If the shell can't find a program whose name is the command you typed, it will print an error message such as:

$ ks
ks: command not found

This might happen if the command was mis-typed or if the program corresponding to that command is not installed. :::

Command Options

Commands can often change their behaviour with additional options. Consider the command below as a general example of a command, which we will dissect into its component parts:

$ ls -F /home/ubuntu/
  • ls is the command.
  • -F is an option, also called switch or flag. Options either start with a single dash (-) or two dashes (--).
  • /home/ubuntu/ is an argument. Arguments tell the command what to operate on (e.g. files and directories).

A command can be called with more than one option and more than one argument: but a command doesn't always require an argument or an option.

Each part is separated by spaces: if you omit the space between ls and -F the shell will look for a command called ls-F, which doesn't exist. Also, capitalisation can be important: ls -r is different to ls -R.

So, our command above gives us a listing of files and directories in the directory /home/ubuntu. An example of the output of the command is:

$ ls -F /home/ubuntu/
Applications/ Documents/    Library/      Music/        Public/
Desktop/      Downloads/    Movies/       Pictures/

Getting help

ls has lots of other options. There are two common ways to find out how to use a command and what options it accepts:

  1. We can pass a --help option to the command, such as:
$ ls --help
  1. We can read its manual with man, such as:
$ man ls

:::note Unsupported command-line options

If you try to use an option (flag) that is not supported, ls and other commands will usually print an error message similar to:

$ ls -j
ls: invalid option -- 'j'
Try 'ls --help' for more information.

:::

:::note Manual Page

The man page is not available for every software. For example, specialist software (such as bioinformatics packages) only have the documentation available through the --help option. We will see several examples of this during the course. :::

:::exercise Exploring More ls Flags

  • What does the command ls do when used with the -l option?
  • What about if you use both the -l and the -h option? (You can use more than one option at once).

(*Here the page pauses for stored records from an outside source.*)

-- ==== Sys2Proof/Machine/Lock.lean ====
section
/-! DEFINITION. The lock commands (spec/41_lock.md). -/

namespace Sys2Proof.Machine

/-- TLBLOCK: acquire the TLB lock (spec/41_lock.md R184). -/
def execTlblock (t : Tid) (s : State) : Out := whenAdmitted privilegedChange t s (acquireCommand .tlb t)

/-- TLBUNLOCK: release the TLB lock (spec/41_lock.md R185). -/
def execTlbunlock (t : Tid) (s : State) : Out :=
  whenAdmitted privilegedChange t s fun s => answer .ok 0 (release .tlb t s)

/-- K0LOCK: acquire the k0 lock (spec/41_lock.md R187). -/
def execK0lock (t : Tid) (s : State) : Out := whenAdmitted privilegedChange t s (acquireCommand .k0 t)

/-- K0UNLOCK: release the k0 lock (spec/41_lock.md R188). -/
def execK0unlock (t : Tid) (s : State) : Out :=
  whenAdmitted privilegedChange t s fun s => answer .ok 0 (release .k0 t s)

end Sys2Proof.Machine
end

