-- ==== Sys2Proof/Machine/Order.lean ====
section
/-! DEFINITION. The order in which the agents present items: a bundle is contiguous (spec/00_scope.md R8), and no reset and no
image transfer falls inside one (spec/70_reset_and_hazards.md R300, spec/20_memory.md R105). -/

namespace Sys2Proof

/-- COMMIT, the one command a thread in miss_wait may present (spec/30_encoding.md R122 step 5). -/
def Instr.isCommit : Instr → Bool
  | .commit _ _ => true
  | .tlbw _ _ _ => false
  | .tlbr _ _ => false
  | .tlbp _ _ _ => false
  | .tlboc _ _ => false
  | .ctlbw _ _ _ => false
  | .xlate _ _ _ _ => false
  | .tlblock _ => false
  | .tlbunlock _ => false
  | .k0lock _ => false
  | .k0unlock _ => false
  | .raiseTlbmiss _ _ _ _ => false
  | .raisePrecise _ _ _ _ _ => false
  | .raiseTrap _ _ _ => false
  | .raiseEvent _ _ _ => false
  | .raiseInt _ _ => false
  | .rte _ => false
  | .sregR _ _ => false
  | .sregW _ _ _ => false

/-- RAISE_INT, the one command the platform presents (spec/30_encoding.md R122 step 3). -/
def Instr.isInterrupt : Instr → Bool
  | .raiseInt _ _ => true
  | .tlbw _ _ _ => false
  | .tlbr _ _ => false
  | .tlbp _ _ _ => false
  | .tlboc _ _ => false
  | .ctlbw _ _ _ => false
  | .xlate _ _ _ _ => false
  | .tlblock _ => false
  | .tlbunlock _ => false
  | .k0lock _ => false
  | .k0unlock _ => false
  | .raiseTlbmiss _ _ _ _ => false
  | .raisePrecise _ _ _ _ _ => false
  | .raiseTrap _ _ _ => false
  | .raiseEvent _ _ _ => false
  | .rte _ => false
  | .sregR _ _ => false
  | .sregW _ _ _ => false
  | .commit _ _ => false

namespace Machine

/-- The thread inside its bundle after an item: a thread's command opens or goes on with its bundle, its COMMIT ends it, and
RAISE_INT and a malformed word are part of no bundle (spec/00_scope.md R8, spec/30_encoding.md R114; log entry 8). -/
def bundleAfter (n : Nat) (b : Option Tid) (x : Input) : Option Tid :=
  match x with
  | .command k =>
    match decode n k with
    | .error _ => b
    | .ok i => if i.isInterrupt then b else if i.isCommit then none else some i.tid
  | .rstCore => none
  | .rstThread _ => b
  | .imageRead => b
  | .imageWrite _ _ => b

/-- Whether an item may fall inside the bundle of thread `t`: a command of `t` itself, an interrupt for another thread, or a
malformed word; no reset and no image transfer (spec/00_scope.md R8, spec/70_reset_and_hazards.md R300,
spec/20_memory.md R105). -/
def fitsInBundle (n : Nat) (t : Tid) (x : Input) : Bool :=
  match x with
  | .command k =>
    match decode n k with
    | .error _ => true
    | .ok i => if i.isInterrupt then i.tid != t else i.tid == t
  | .rstCore => false
  | .rstThread _ => false
  | .imageRead => false
  | .imageWrite _ _ => false

/-- Whether an item may come now, `b` being the thread inside its bundle. -/
def mayCome (n : Nat) (b : Option Tid) (x : Input) : Bool :=
  match b with
  | none => true
  | some t => fitsInBundle n t x

/-- The items come in an order the agents of spec/00_scope.md R8 can choose, `b` being the thread inside its bundle. -/
def ordered (n : Nat) (b : Option Tid) : List Input → Bool
  | [] => true
  | x :: rest => mayCome n b x && ordered n (bundleAfter n b x) rest

end Machine

end Sys2Proof
end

Some of its output is about properties that we do not cover in this lesson (such as file permissions and ownership), but the rest should be useful nevertheless.

Answer
$ ls -l -h

The -l option makes ls use a long listing format, showing not only the file/directory names but also additional information such as the file size and the time of its last modification. If you use both the -h option and the -l option, this makes the file size "human readable", i.e. displaying something like 5.3K instead of 5369.

:::

Summary

:::highlight

Key Points

  • The Unix Command Line can allow running complex operations with a few commands.
  • Many specialist software in bioinformatics is only written for Linux and runs from the command line.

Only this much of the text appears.